I have never heard of organic being high production, especially when compared to conventional.

I thought it was supposed to be about wholesomeness.


----------



## vicker (Jul 11, 2003)

I know from personal experience that you can grow more chickens and more eggs with them packed into a building than running around in the yard. However, when it comes to eating, they are two different animals, and there is no question which is best.


----------



## watcher (Sep 4, 2006)

It has been my experience, admittedly only in small to medium settings, that organic farming can produce almost as much as 'conventional'. But the cost are higher due to the need for more labor and more expensive means needed for incest and weed control.


----------



## J.T.M. (Mar 2, 2008)

plowjockey said:


> I have never heard of organic being high production, especially when compared to conventional.
> 
> *I thought it was supposed to be about wholesomeness.*


Yuppers , well , wholesomesness and weedy, infertile, eroded, and over-tilled "organic" fields ".
:facepalm:


----------



## jwal10 (Jun 5, 2010)

I grew organic using the same methods as conventional farming. There is still little no-till around here. Cannery crops, wheat and grass seed all conventionally planted. A lot of rotation has to be done to keep the soil fertile and weed load under control with organic. Orchard trees farmed the same, except for sprays and fertility. Berries the same. I used manure, organic trace minerals and fish waste both organic and conventional. My organic fields were not anymore weedy but I didn't spray to kill everything in conventional crops, only when weed load was too high. I had organic wheat that yielded the same as conventionally grown wheat, but just one year after the right crop rotation, then wait 3 years to rotate back to wheat where conventional wheat could be continuously planted. I would have hated to grow crops organically on some land I farmed that flooded, weeds could be bad some years from weed seeds floating in. I could grow peppermint 3 years organically, 7-10 conventionally. Weeds and fertility were concerns. Makes a big difference where you are and your devotion to the end product....James


----------



## plowjockey (Aug 18, 2008)

J.T.M. said:


> Yuppers , well , wholesomesness and weedy, infertile, eroded, and over-tilled "organic" fields ".
> :facepalm:


I was only referring to the end product, since that is what the discussion was about.


----------



## Fennick (Apr 16, 2013)

watcher said:


> It has been my experience, admittedly only in small to medium settings, that organic farming can produce almost as much as 'conventional'. But the cost are higher due to the need for more labor and more expensive means needed for* incest* and weed control.

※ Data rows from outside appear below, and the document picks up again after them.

-- ==== Sys2Proof/Machine/Reception.lean ====
section
/-! DEFINITION. Reception (R152, R153), screening and routing (R20), the service shed check (R159), and the commands
that are frames from the link. -/

namespace Sys2Proof.Machine

/-! ## Screening -/

/-- A counter of the peer view raised. -/
def State.countStranger (s : State) : State :=
  { s with peerView := { s.peerView with stranger := bump s.peerView.stranger } }

/-- A DEMAND from a station that is not the cab station (R20). -/
def State.countForeignDemand (s : State) : State :=
  { s with peerView := { s.peerView with foreignDemand := bump s.peerView.foreignDemand } }

/-- A TRACE from a station that is not the cab station (R20). -/
def State.countForeignTrace (s : State) : State :=
  { s with peerView := { s.peerView with foreignTrace := bump s.peerView.foreignTrace } }

/-- A SERVICE_REQ past screening: shed while the flag is set, else the service block's (R159). -/
def State.routeRequest (s : State) (addr : Address) (payload : List Byte) : State :=
  if s.link.shed then { s with link := { s.link with serviceShed := bump s.link.serviceShed } }
  else s.takeRequest addr payload

/-- A frame to this station or to all: the sender check of DEMAND and TRACE, then routing (R20, steps 4 and 5). -/
def State.route (s : State) (k : Kind) (addr : Address) (payload : List Byte) : State :=
  match k with
  | .state => s.takeState addr.sender payload
  | .demand => if addr.sender == s.cfg.cabStation then s.takeDemand payload else s.countForeignDemand
  | .alert => s.takeAlert addr.sender payload
  | .trace => if addr.sender == s.cfg.cabStation then s.takeTrace payload else s.countForeignTrace
  | .serviceReq => s.routeRequest addr payload
  | .serviceReply => s

/-- The destination is the own number or all stations. -/
def State.forUs (s : State) (d : Dest) : Bool :=
  match d with
  | .all => true
  | .station n => n == s.own

/-- The sender is in the present mask. -/
def State.present (s : State) (n : Fin 8) : Bool := s.cfg.present.getLsbD n.val

/-- Screening, in its order (R20). -/
def State.screen (s : State) (k : Kind) (addr : Address) (payload : List Byte) : State :=
  if addr.sender == s.own then s.duplicateHeard
  else if k != .serviceReq && !s.present addr.sender then s.countStranger
  else if !s.forUs addr.dest then s
  else s.route k addr payload

/-! ## Reception -/

/-- The check is right: the ack slot is driven unless listen-only (R153), and the frame has broken the run of recessive
bits (log entry 22). -/
def State.acknowledge (s : State) : State :=
  { s with link := { s.link with
      ackDriven := !s.link.listenOnly
      recessive := 0 } }

/-- A frame received complete with a good header (R148, R152): discarded before the configuration is held, else counted
and screened (log entry 21). -/
def State.accept (s : State) (k : Kind) (addr : Address) (payload : List Byte) : State :=
  if s.loaded then
    State.screen { s with link := { s.link with received := bump s.link.received } } k addr payload
  else s

/-- The destination a field names, for the values R152 takes. -/
def destOfNumber (n : Nat) : Dest := if h : n < 8 then .station ⟨n, h⟩ else .all

/-- A frame with a right check (R152): acknowledged, then rejected for its header or accepted. A length above 14 is a
format error. -/
def State.receive (s : State) (h : RawHead) (payload : List Byte) : State :=
  if payload.length ≤ 14 then
    match Kind.ofCode h.kind.val with
    | some k =>
      if headGood h then s.acknowledge.accept k ⟨h.sender, destOfNumber h.dest.val⟩ payload
      else { s.acknowledge with link := { s.acknowledge.link with rejected := bump s.link.rejected } }
    | none => { s.acknowledge with link := { s.acknowledge.link with rejected := bump s.link.rejected } }
  else { s with link := s.link.formatError }

/-- The header of a good frame of a kind. -/
def goodHead (k : Kind) (cls : Fin 4) (addr : Address) : RawHead where
  kind := Fin.ofNat 16 k.code
  cls
  parity := kindParity k.code
  sender := addr.sender
  dest := Fin.ofNat 16 (destNumber addr.dest)

/-- A SERVICE_REQ frame. -/
def State.receiveRequest (s : State) (addr : Address) (payload : List Byte) : State :=
  s.receive (goodHead .serviceReq 3 addr) payload

/-! ## Meanings -/

/-- STATE_FRAME, R22: in class 2, or class 1 when its sender has promoted it. -/
def execStateFrame (promoted : Bool) (addr : Address) (payload : List Byte) (s : State) :
    Host.Outcome State Fault Refusal :=
  .next (s.receive (goodHead .state (if promoted then 1 else 2) addr) payload)

/-- DEMAND_FRAME, R27. -/
def execDemandFrame (addr : Address) (payload : List Byte) (s : State) : Host.Outcome State Fault Refusal :=
  .next (s.receive (goodHead .demand 1 addr) payload)

/-- ALERT_FRAME, R31. -/
def execAlertFrame (addr : Address) (payload : List Byte) (s : State) : Host.Outcome State Fault Refusal :=
  .next (s.receive (goodHead .alert 0 addr) payload)

/-- TRACE_FRAME, R43. -/
def execTraceFrame (addr : Address) (payload : List Byte) (s : State) : Host.Outcome State Fault Refusal :=
  .next (s.receive (goodHead .trace 1 addr) payload)

/-- SERVICE_REPLY_FRAME, R20: past screening it goes to no block. -/
def execServiceReplyFrame (addr : Address) (payload : List Byte) (s : State) : Host.Outcome State Fault Refusal :=
  .next (s.receive (goodHead .serviceReply 3 addr) payload)

/-- FRAME_REJECTED, R152: the fields as they were read. -/
def execFrameRejected (head : RawHead) (payload : List Byte) (s : State) : Host.Outcome State Fault Refusal :=
  .next (s.receive head payload)

/-- SNAPSHOT, R175. -/
def execSnapshot (addr : Address) (args : List Byte) (s : State) : Host.Outcome State Fault Refusal :=
  .next (s.receiveRequest addr (BitVec.ofNat 8 Request.snapshot.code :: args))

/-- READ_FAULTS, R175. -/
def execReadFaults (addr : Address) (args : List Byte) (s : State) : Host.Outcome State Fault Refusal :=
  .next (s.receiveRequest addr (BitVec.ofNat 8 Request.readFaults.code :: args))

/-- CLEAR_FAULTS, R175. -/
def execClearFaults (addr : Address) (args : List Byte) (s : State) : Host.Outcome State Fault Refusal :=
  .next (s.receiveRequest addr (BitVec.ofNat 8 Request.clearFaults.code :: args))

/-- CALIBRATE_HEIGHT, R176. -/
def execCalibrateHeight (addr : Address) (args : List Byte) (s : State) : Host.Outcome State Fault Refusal :=
  .next (s.receiveRequest addr (BitVec.ofNat 8 Request.calibrateHeight.code :: args))

/-- COIL_SWEEP, R177. -/
def execCoilSweep (addr : Address) (args : List Byte) (s : State) : Host.Outcome State Fault Refusal :=
  .next (s.receiveRequest addr (BitVec.ofNat 8 Request.coilSweep.code :: args))

/-- RESTART, R177. -/
def execRestart (addr : Address) (args : List Byte) (s : State) : Host.Outcome State Fault Refusal :=
  .next (s.receiveRequest addr (BitVec.ofNat 8 Request.restart.code :: args))

/-- UNKNOWN_REQUEST, R174: the whole payload as it arrives. -/
def execUnknownRequest (addr : Address) (payload : List Byte) (s : State) : Host.Outcome State Fault Refusal :=
  .next (s.receiveRequest addr payload)

end Sys2Proof.Machine
end

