/-- A sweep ends, DONE or ABORTED (R166, R169, R177): start-up is done in START (log entry 28), the coil in test and the
registers stay (log entry 37), and the reply of a COIL_SWEEP is queued, held while the slot is QUEUED, or lost with the
slot FREE on a listen-only station and on a queue that does not take it (R157, R160, R174). -/
structure State.SweepEnds (s t : State) (how : SweepState) : Prop where
  frame : t = { s with
    startUp := { s.startUp with
      sweep := { s.startUp.sweep with state := how }
      done := s.startUp.done || s.ladder.mode == .start }
    link := t.link
    service := t.service }
  unasked : s.service.sweepFor = none → t.link = s.link ∧ t.service = s.service
  kept : ∀ tool, s.service.sweepFor = some tool → s.service.slot = .queued →
    t.link = s.link ∧ t.service = { s.service with
      sweepFor := none
      heldReply := some ⟨tool.val, [5, 0] ++ s.coilBytes⟩ }
  queued : ∀ tool, s.service.sweepFor = some tool → s.service.slot ≠ .queued → s.link.listenOnly = false →
    s.link.queue.length < 8 →
    t.link = Link.updateShed { s.link with queue := s.link.queue ++
      [{ kind := .serviceReply, cls := 3, dest := tool.val, payload := [5, 0] ++ s.coilBytes }] } ∧
    t.service = { s.service with
      slot := .queued
      sweepFor := none }
  silent : ∀ tool, s.service.sweepFor = some tool → s.service.slot ≠ .queued → s.link.listenOnly = true →
    t.link = s.link ∧ t.service = { s.service with
      slot := .free
      sweepFor := none }
  full : ∀ tool, s.service.sweepFor = some tool → s.service.slot ≠ .queued → s.link.listenOnly = false →
    s.link.queue.length = 8 → s.link.QueueOk →
    t.link = { s.link with queueDropped := bump s.link.queueDropped } ∧ t.service = { s.service with
      slot := .free
      sweepFor := none }

/-- After a change to `s` of something a RUNNING sweep watches (R169): a sweep whose conditions no longer hold is aborted,
and otherwise nothing more happens. -/
structure State.SweepWatches (s t : State) : Prop where
  stands : s.sweeping = false ∨ s.sweepMayRun = true → t = s
  aborts : s.sweeping = true → s.sweepMayRun = false → s.SweepEnds t .aborted

/-- The edges of an entrance's state machine (R133 to R139). -/
def entranceEdge : EntranceState → EntranceState → Bool
  | .locked, .breach => true
  | .locked, .released => true
  | .released, .opened => true
  | .released, .locked => true
  | .opened, .closing => true
  | .closing, .opened => true
  | .closing, .obstructed => true
  | .closing, .locked => true
  | .obstructed, .opened => true
  | .obstructed, .closing => true
  | .breach, .locked => true
  | .fault, .locked => true
  | a, b => a == b || b == .fault

/-! ## Terms of the statements: the control periods -/

/-- A sensor before and after a period that took a reading (R64, R81, R111, R118, R122): an out-of-range reading makes it
INVALID with count 0 and no value, a VALID sensor takes its reading, an INVALID one counts toward its tenth. That the
count then stays at 10 is log entry 13. -/
structure Sensor.ReadAs {α : Type} (q q' : Sensor α) (reading : Option α) : Prop where
  lost : reading = none → q' = { valid := false, recovery := 0, value := none }
  taken : ∀ x, reading = some x → q.valid = true → q' = { q with value := some x }
  counted : ∀ x, reading = some x → q.valid = false → q.recovery < 9 → q' = { q with recovery := q.recovery + 1 }
  recovered : ∀ x, reading = some x → q.valid = false → 9 ≤ q.recovery →
    q' = { valid := true, recovery := 10, value := some x }

/-- The fault list after a sensor has taken a reading: its fault is raised at each out-of-range one and ends at the
recovery. -/
def FaultList.afterReading {α : Type} (f : FaultList) (q : Sensor α) (reading : Option α) (code : FaultCode) (n : Nat) :
    FaultList :=
  if reading = none then f.raise code n else if q.valid = false ∧ 9 ≤ q.recovery then f.finish code n else f

/-- The fault list after a condition that held (or not) before holds (or not) now: raised as it begins, ended as it ends.
-/
def FaultList.afterChange (f : FaultList) (before now : Bool) (code : FaultCode) (n : Nat) : FaultList :=
  if before = false ∧ now = true then f.raise code n else if before = true ∧ now = false then f.finish code n else f

/-- One comparison of the joint monitor with mismatch `m` (R66, R67), from record `j` to record `j'`. -/
structure Joint.ComparedAs (j j' : Joint) (threshold m : Nat) : Prop where
  below : j.jackknife = false → m ≤ threshold → j' = { j with lastMismatch := some m, mismatch := 0 }
  above : j.jackknife = false → threshold < m → j.mismatch < 4 →
    j' = { j with lastMismatch := some m, mismatch := j.mismatch + 1 }
  set : j.jackknife = false → threshold < m → 4 ≤ j.mismatch →
    j' = { j with lastMismatch := some m, jackknife := true, mismatch := 0, clear := 0, jackTimer := 20 }
  apart : j.jackknife = true → threshold / 2 ≤ m → j' = { j with lastMismatch := some m, clear := 0 }
  close : j.jackknife = true → m < threshold / 2 → j.clear < 19 →
    j' = { j with lastMismatch := some m, clear := j.clear + 1 }
  cleared : j.jackknife = true → m < threshold / 2 → 19 ≤ j.clear →
    j' = { j with lastMismatch := some m, jackknife := false, mismatch := 0, clear := 0, jackTimer := 0 }

/-- The LIMIT test on a valid angle `a` (R69, R70), from state `s` that has taken the angle to state `t`: set at 5200 cd or
more with the first alert, clear below 4800. -/
structure State.LimitTested (s t : State) (a : Int) : Prop where
  sets : s.joint.limit = false → 5200 ≤ a.natAbs → t = State.offerAlert { s with joint := { s.joint with
    limit := true
    limitTimer := 20 } } .jointLimit s.jointNumber
  clears : s.joint.limit = true → a.natAbs < 4800 → t = { s with joint := { s.joint with
    limit := false
    limitTimer := 0 } }
  stays : (s.joint.limit = false ∧ a.natAbs < 5200) ∨ (s.joint.limit = true ∧ 4800 ≤ a.natAbs) → t = s

/-- The joint record after a clearing of the path (R68); the last mismatch, and the expected angle at a break, by log
entry 33. -/
def Joint.afterClearing (j : Joint) : Joint :=
  { j with
    jackknife := false
    mismatch := 0
    clear := 0
    phiE := none
    lastMismatch := none
    jackTimer := 0 }

/-- What the joint monitor makes of the expected angle `phi` at an arrival (R65, R66): a comparison when the sensor is
VALID and has a reading; the first JACKKNIFE alert when it sets the flag. -/
structure State.JointHears (s t : State) (phi : Int) : Prop where
  compared : ∀ m, s.joint.angle.valid = true → s.joint.angle.value = some m →
    Joint.ComparedAs { s.joint with phiE := some phi } t.joint s.cfg.jackThreshold (m - phi).natAbs
  silent : s.joint.angle.valid = false ∨ s.joint.angle.value = none → t.joint = { s.joint with phiE := some phi }
  alert : s.joint.jackknife = false → t.joint.jackknife = true →
    t.link = ({ s with link := s.heardLink }.offerAlert .jackknife s.jointNumber).link ∧
      t.service = ({ s with link := s.heardLink }.offerAlert .jackknife s.jointNumber).service
  quiet : s.joint.jackknife = true ∨ t.joint.jackknife = false → t.link = s.heardLink ∧ t.service = s.service

/-- An arrival of index `i` has added entries to the path queue, itself the last of them (R44, R47, R57, R65): the
queue keeps its newest D_need entries; when it then holds that many it is ready, TRACE_BROKEN ends, and the due entries
give the path steer angle in FOLLOW and the expected joint angle. -/
structure State.PathGrew (s t : State) (i : Half) (added : List Sample) : Prop where
  tracker : t.tracker = { s.tracker with
    queue := (s.tracker.queue ++ added).drop ((s.tracker.queue ++ added).length - min 256 s.depthNeeded)
    rejectionRun := 0
    broken := t.tracker.broken
    filled := t.tracker.filled }
  ready : s.depthNeeded ≤ t.tracker.queue.length →
    t.tracker.broken = false ∧ t.faults = (s.faults.finish .traceBroken 0).finish .traceBroken 1
  short : t.tracker.queue.length < s.depthNeeded →
    t.tracker.broken = s.tracker.broken ∧ t.faults = s.faults ∧ t.steering = s.steering ∧ t.joint = s.joint ∧
      t.link = s.heardLink ∧ t.service = s.service
  follows : s.depthNeeded ≤ t.tracker.queue.length → s.hasSteering = true → s.steering.state = .follow →
    ∃ e ∈ t.tracker.queue, e.index = i - BitVec.ofNat 16 s.cfg.axleOffset ∧
      t.steering = { s.steering with
        dp := clampInt (-(s.cfg.maxLock : Int)) s.cfg.maxLock (roundHalfAway (e.kappa * s.cfg.lever * 573) 1000000) }
  stands : s.hasSteering = false ∨ s.steering.state ≠ .follow → t.steering = s.steering
  joint : s.depthNeeded ≤ t.tracker.queue.length → s.hasJoint = true →
    ∃ e ∈ t.tracker.queue, e.index = i - BitVec.ofNat 16 s.cfg.jointOffset ∧
      s.JointHears t (roundHalfAway (e.kappa * s.cfg.jointLever * 573) 1000000)
  noJoint : s.hasJoint = false → t.joint = s.joint ∧ t.link = s.heardLink ∧ t.service = s.service

/-- The change between HOME and FOLLOW at a steering period (R53): the state and the path steer angle after it. -/
structure State.FollowsPath (s : State) (state : SteerState) (dp : Int) : Prop where
  enters : s.steering.state = .home → s.pathReady = true → s.demand.rev = false → s.ladder.mode ≠ .start →
    s.ladder.mode ≠ .backup → state = .follow ∧ ∀ e, dueEntry s.tracker.queue s.cfg.axleOffset = some e →
      dp = clampInt (-(s.cfg.maxLock : Int)) s.cfg.maxLock (roundHalfAway (e.kappa * s.cfg.lever * 573) 1000000)
  centred : s.steering.state = .home → s.pathReady = false ∨ s.demand.rev = true ∨ s.ladder.mode = .start ∨
    s.ladder.mode = .backup → state = .home ∧ dp = s.steering.dp
  leaves : s.steering.state = .follow → s.demand.rev = true ∨ s.tracker.broken = true ∨ s.pathReady = false ∨
    s.ladder.mode = .backup → state = .home ∧ dp = 0
  holds : s.steering.state = .follow → s.demand.rev = false → s.tracker.broken = false → s.pathReady = true →
    s.ladder.mode ≠ .backup → state = .follow ∧ dp = s.steering.dp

:hysterical::hysterical::hysterical:

OMG that cracked me up.

Thanks, I really needed a good laugh.


----------



## Nimrod (Jun 8, 2010)

Freudian slip?


----------



## Terri (May 10, 2002)

watcher said:


> It has been my experience, admittedly only in small to medium settings, that organic farming can produce almost as much as 'conventional'. But the cost are higher due to the need for more labor and more expensive means needed for incest and weed control.


AUTOMATIC CORECTION STRIKES AGAIN!:banana:


----------



## farmerDale (Jan 8, 2011)

vicker said:


> I know from personal experience that you can grow more chickens and more eggs with them packed into a building than running around in the yard. However, when it comes to eating, they are two different animals, and there is no question which is best.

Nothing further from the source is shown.